Thursday, June 26, 2008


I’m in a rather pensive and introspective mood these days. Such days are usually my most creative days too. I remember doing some artwork when my mood is at the worst, perhaps I’ll share with my shareholders here one day.

I’m thinking a lot about the probability and chances since I’m in the midst of reading the book by Nassim Nicolas Taleb’s The Black Swan. Let me ask these 2 questions:

Question A: 90% of residents living in Tanah Merah are rich. I live in Tanah Merah, so what’s the probability of me being rich?

Question B: 90% of residents living in Tanah Merah are rich. I’m going to live in Tanah Merah, so what’s the probability of me being rich?

(Interesting note: I had to answer this question more often than I had to, so I thought I’ll be quite interesting to think harder about it when I was traveling on the bus today)

In question A, the probability of me being rich is 90%. Since I live in Tanah Merah and I’m considered a resident there, therefore I’m subjected to the sample which the probability of 90% is calculated. In 100 different alternate and parallel realities, I have (on average) 90 realities in which I’ll be rich.

In question B, the probability becomes unknown. If one didn’t think hard enough and gives it a fleeting thought only, it becomes quite tempting to think that the probability of me being rich is 90% too, based on ‘statistical data’. But did you notice that that there is not enough information to determine the probability of me being rich? This is quite different if I’m already living in Tanah Merah. In that case, my probability is 90%. Yet if I’m going to live in Tanah Merah, the probability cannot be determined.

Thus, the probability of past data will be changed when a new comer enters the data base. Yet, the past probability cannot be extended to the new comer.

Do we commit the same logical error when we’re chasing after historical results? Did we place too much faith on extrapolating past data to predict the future?

I can think of more such (hypothetical) questions:

1. A fund manager has 90% chance of making good returns, based on past data. If I’m already vested when the probability of 90% is calculated, I’ve 90% chances of good returns (I mean out of 10 alternate and parallel realities, 9 of the realities I had good returns). But if I’m thinking of investing with this fund manager, do I still have 90% chance of good returns?

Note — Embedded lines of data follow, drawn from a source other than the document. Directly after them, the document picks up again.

/-- From an entry `k` that holds a value, the plateau walk ends on `last` just if the entries up to `last` are equal, the next
one differs, and all of them hold values. -/
theorem plateauEnd_iff {w last : Nat} : ∀ {fuel k : Nat}, k + fuel = 255 → EntryHeld s w k →
    (plateauEnd (s.entry w) fuel k = .ok last ↔ k ≤ last ∧ last ≤ 255 ∧
      (∀ j, k ≤ j → j < last → entryNat s w j = entryNat s w (j + 1)) ∧
      (last = 255 ∨ entryNat s w last ≠ entryNat s w (last + 1)) ∧
      ∀ j, k ≤ j → j ≤ last + 1 → j < 256 → EntryHeld s w j)
  | 0, k, hk, held => by
    obtain rfl : k = 255 := hk
    rw [plateauEnd, Except.ok.injEq]
    constructor
    · rintro rfl
      refine ⟨le_rfl, le_rfl, fun j hlo hhi => by omega, .inl rfl, fun j hlo _ hhi => ?_⟩
      obtain rfl : j = 255 := by omega
      exact held
    · rintro ⟨hlo, hhi, -⟩
      exact Nat.le_antisymm hlo hhi
  | fuel + 1, k, hk, held => by
    rw [plateauEnd]
    simp only [State.entry_bind_ok, ofNat_entryNat_inj, and_iff_right held]
    by_cases first : entryNat s w k = entryNat s w (k + 1)
    · rw [if_pos first]
      constructor
      · rintro ⟨held', h⟩
        obtain ⟨hlo, hhi, equal, stop, all⟩ := (plateauEnd_iff (by omega) held').mp h
        refine ⟨by omega, hhi, fun j hj hlast => ?_, stop, fun j hj => ?_⟩
        · rcases hj.eq_or_lt with rfl | hlt
          · exact first
          · exact equal j hlt hlast
        · rcases hj.eq_or_lt with rfl | hlt
          · exact fun _ _ => held
          · exact all j hlt
      · rintro ⟨hlo, hhi, equal, stop, all⟩
        have hne : k ≠ last := by
          rintro rfl
          exact stop.elim (by omega) (· first)
        have held' := all (k + 1) (by omega) (by omega) (by omega)
        exact ⟨held', (plateauEnd_iff (by omega) held').mpr
          ⟨by omega, hhi, fun j hj => equal j (by omega), stop, fun j hj => all j (by omega)⟩⟩
    · rw [if_neg first, Except.ok.injEq]
      constructor
      · rintro ⟨held', rfl⟩
        refine ⟨le_rfl, by omega, fun j hj hlast => by omega, .inr first, fun j hj hlast _ => ?_⟩
        obtain rfl | rfl : j = k ∨ j = k + 1 := by omega
        · exact held
        · exact held'
      · rintro ⟨hlo, -, equal, -, all⟩
        have hlast : k = last := by
          by_contra hne
          exact first (equal k le_rfl (by omega))
        exact ⟨all (k + 1) (by omega) (by omega) (by omega), hlast⟩

/-- The plateau branch of a pass: the walk answers, and with it the next cursor `n` and the entry `v`, just if the plateau of
R106 gives them and its entries and the one after it hold values. -/
theorem plateau_iff {w k n v : Nat} (hk : k < 255) (held : EntryHeld s w k) (first : entryNat s w k = entryNat s w (k + 1)) :
    (∃ last, plateauEnd (s.entry w) (255 - k) k = .ok last ∧ n = last + 1 ∧ v = (k + last) / 2) ↔
      (∃ last, k < last ∧ last ≤ 255 ∧ (∀ j, k ≤ j → j < last → entryNat s w j = entryNat s w (j + 1)) ∧
        (last = 255 ∨ entryNat s w last ≠ entryNat s w (last + 1)) ∧ v = (k + last) / 2 ∧ n = last + 1) ∧
      ∀ j, k ≤ j → j ≤ n → j < 256 → EntryHeld s w j := by
  simp only [plateauEnd_iff (Nat.add_sub_cancel' hk.le) held]
  constructor
  · rintro ⟨last, ⟨hlo, hhi, equal, stop, all⟩, rfl, hv⟩
    have hne : k ≠ last := by
      rintro rfl
      exact stop.elim (by omega) (· first)
    exact ⟨⟨last, by omega, hhi, equal, stop, hv, rfl⟩, all⟩
  · rintro ⟨⟨last, hlo, hhi, equal, stop, hv, rfl⟩, all⟩
    exact ⟨last, ⟨hlo.le, hhi, equal, stop, all⟩, rfl, hv⟩

/-- The cursor before pass `i` of R106, for the forward cursors `f` and the entries `e`. -/
def cursorAt (maxOut : Nat) (f e : Nat → Nat) : Nat → Cursor
  | 0 => ⟨f 0, none, 0⟩
  | i + 1 => ⟨f (i + 1), some (invTarget maxOut i), e i⟩

theorem cursorAt_zero (maxOut : Nat) (f e : Nat → Nat) : cursorAt maxOut f e 0 = ⟨f 0, none, 0⟩ := rfl

theorem cursorAt_succ (maxOut : Nat) (f e : Nat → Nat) (i : Nat) :
    cursorAt maxOut f e (i + 1) = ⟨f (i + 1), some (invTarget maxOut i), e i⟩ := rfl

theorem cursorAt_f (maxOut : Nat) (f e : Nat → Nat) (i : Nat) : (cursorAt maxOut f e i).f = f i := by
  cases i <;> rfl

theorem cursorAt_prev_iff (maxOut : Nat) (f e : Nat → Nat) (i : Nat) :
    (cursorAt maxOut f e i).prev = some (invTarget maxOut i) ↔ 0 < i ∧ invTarget maxOut i = invTarget maxOut (i - 1) := by
  cases i with
  | zero => exact iff_of_false nofun fun h => absurd h.1 (lt_irrefl 0)
  | succ i => rw [cursorAt_succ, Option.some.injEq, Nat.add_sub_cancel, and_iff_right i.succ_pos, eq_comm]

/-- A pass that leaves the cursor at `k` with the entry `v` is the one of `f` and `e`. -/
theorem cursorAt_succ_iff {maxOut k v i : Nat} {f e : Nat → Nat} :
    (.ok ⟨k, some (invTarget maxOut i), v⟩ : Except Fault Cursor) = .ok (cursorAt maxOut f e (i + 1)) ↔
      f (i + 1) = k ∧ e i = v := by
  rw [cursorAt_succ, Except.ok.injEq, Cursor.mk.injEq, and_iff_right rfl, eq_comm, eq_comm (a := v)]

/-- `InverseReads` speaks of the model's targets. -/
theorem inverseReads_iff (s : State) (w maxOut : Nat) (f : Nat → Nat) (i : Nat) : InverseReads s w maxOut f i ↔
    (0 < i ∧ invTarget maxOut i = invTarget maxOut (i - 1)) ∨ 255 ≤ f i ∨
      (EntryHeld s w (f i) ∧ EntryHeld s w (f i + 1) ∧
        if entryNat s w (f i) = entryNat s w (f i + 1) then ∀ j, f i ≤ j → j ≤ f (i + 1) → j < 256 → EntryHeld s w j
        else entryNat s w (f i) = invTarget maxOut i ∨ f i = 0 ∨ EntryHeld s w (f i - 1)) :=
  Iff.rfl

/-- A pass completes from one cursor to the next just if it is the pass of R106 and the entries it reads hold values. -/
theorem invStep_cursorAt_iff {w maxOut i : Nat} {f e : Nat → Nat} :
    invStep (s.entry w) maxOut i (cursorAt maxOut f e i) = .ok (cursorAt maxOut f e (i + 1)) ↔
      InverseEntry (entryNat s w) maxOut f e i ∧ InverseReads s w maxOut f i := by
  rw [inverseEntry_iff, inverseReads_iff]
  unfold invStep
  simp only [cursorAt_prev_iff, cursorAt_f]
  by_cases hcopy : 0 < i ∧ invTarget maxOut i = invTarget maxOut (i - 1)
  · rw [if_pos hcopy, if_pos hcopy, and_iff_left (.inl hcopy)]
    obtain ⟨hpos, htarget⟩ := hcopy
    obtain ⟨k, rfl⟩ := Nat.exists_eq_succ_of_ne_zero hpos.ne'
    rw [Nat.succ_eq_add_one, Nat.add_sub_cancel] at htarget
    rw [cursorAt_succ, ← htarget, cursorAt_succ_iff, and_comm]
    rfl
  · rw [if_neg hcopy, if_neg hcopy]
    by_cases hpast : 255 ≤ f i
    · rw [if_pos hpast, if_pos hpast, cursorAt_succ_iff, and_iff_left (Or.inr (Or.inl hpast)), and_comm]
    · rw [if_neg hpast, if_neg hpast, or_iff_right hcopy, or_iff_right hpast]
      simp only [State.entry_bind_ok, ofNat_entryNat_inj, toNat_ofNat_entryNat]
      refine Iff.trans (and_congr_right fun held => and_congr_right fun _ => ?_)
        (and_left_comm.trans (and_congr_right' and_left_comm)).symm
      by_cases first : entryNat s w (f i) = entryNat s w (f i + 1)
      · simp only [if_pos first, Except.bind_ok, cursorAt_succ_iff]
        exact plateau_iff (Nat.lt_of_not_le hpast) held first
      · rw [if_neg first, if_neg first, if_neg first]
        by_cases hexact : entryNat s w (f i) = invTarget maxOut i
        · rw [if_pos hexact, if_pos hexact, cursorAt_succ_iff, and_iff_left (Or.inl hexact), and_comm]
        · rw [if_neg hexact, if_neg hexact, or_iff_right hexact]
          by_cases hzero : f i = 0
          · rw [if_pos hzero, if_pos hzero, cursorAt_succ_iff, and_iff_left (Or.inl hzero)]
          · rw [if_neg hzero, if_neg hzero, or_iff_right hzero, State.entry_bind_ok, cursorAt_succ_iff, toNat_ofNat_entryNat,
              and_comm]
            simp only [← distance_cast, Nat.cast_le]

/-- Passes that complete one after the other make a loop that completes. -/
theorem invLoop_completes {table : Nat → Except Fault Byte} {maxOut : Nat} (cs : Nat → Cursor) : ∀ {n i : Nat},
    (∀ j, i ≤ j → j < i + n → invStep table maxOut j (cs j) = .ok (cs (j + 1))) →
      ∃ l, invLoop table maxOut n i (cs i) = .ok l
  | 0, _, _ => ⟨[], rfl⟩
  | n + 1, i, h => by
    obtain ⟨l, hl⟩ := invLoop_completes cs (n := n) (i := i + 1) fun j hlo hhi => h j (by omega) (by omega)
    exact ⟨_, Except.bind_ok.mpr ⟨_, h i le_rfl (by omega), Except.bind_ok.mpr ⟨l, hl, rfl⟩⟩⟩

2. 9 out of 10 adults developed cancer in their lifetime, or a 90% chance of getting cancer in one’s lifetime, based on historical data. Do I also have 90% chance of getting cancer?

3. From past statistics, 90% of people who cross a road get into accidents. I’m going to cross that road now, will I get a 90% chance of getting into an accident?

4. From my records, 90% of my students get A for mathematics after tutoring them. You’re going to be my student, will you also get 90% chance of getting A for mathematics?

5. From past data, 90% of traders fail to make money. I’m going to be a trader, does it mean I have 90% chance of failing to make money?

Don’t get me wrong, I’m not saying historical data are not important and one shouldn’t take a look at them when trying to predict the future. What I’m saying here is that one shouldn’t treat past data as sacred. The future remains as unpredictable with or without a good track record, hence it’s better to be on the safe side when making prediction. Always prepare yourself for the low probabilistic outlier event (a.k.a. black swans).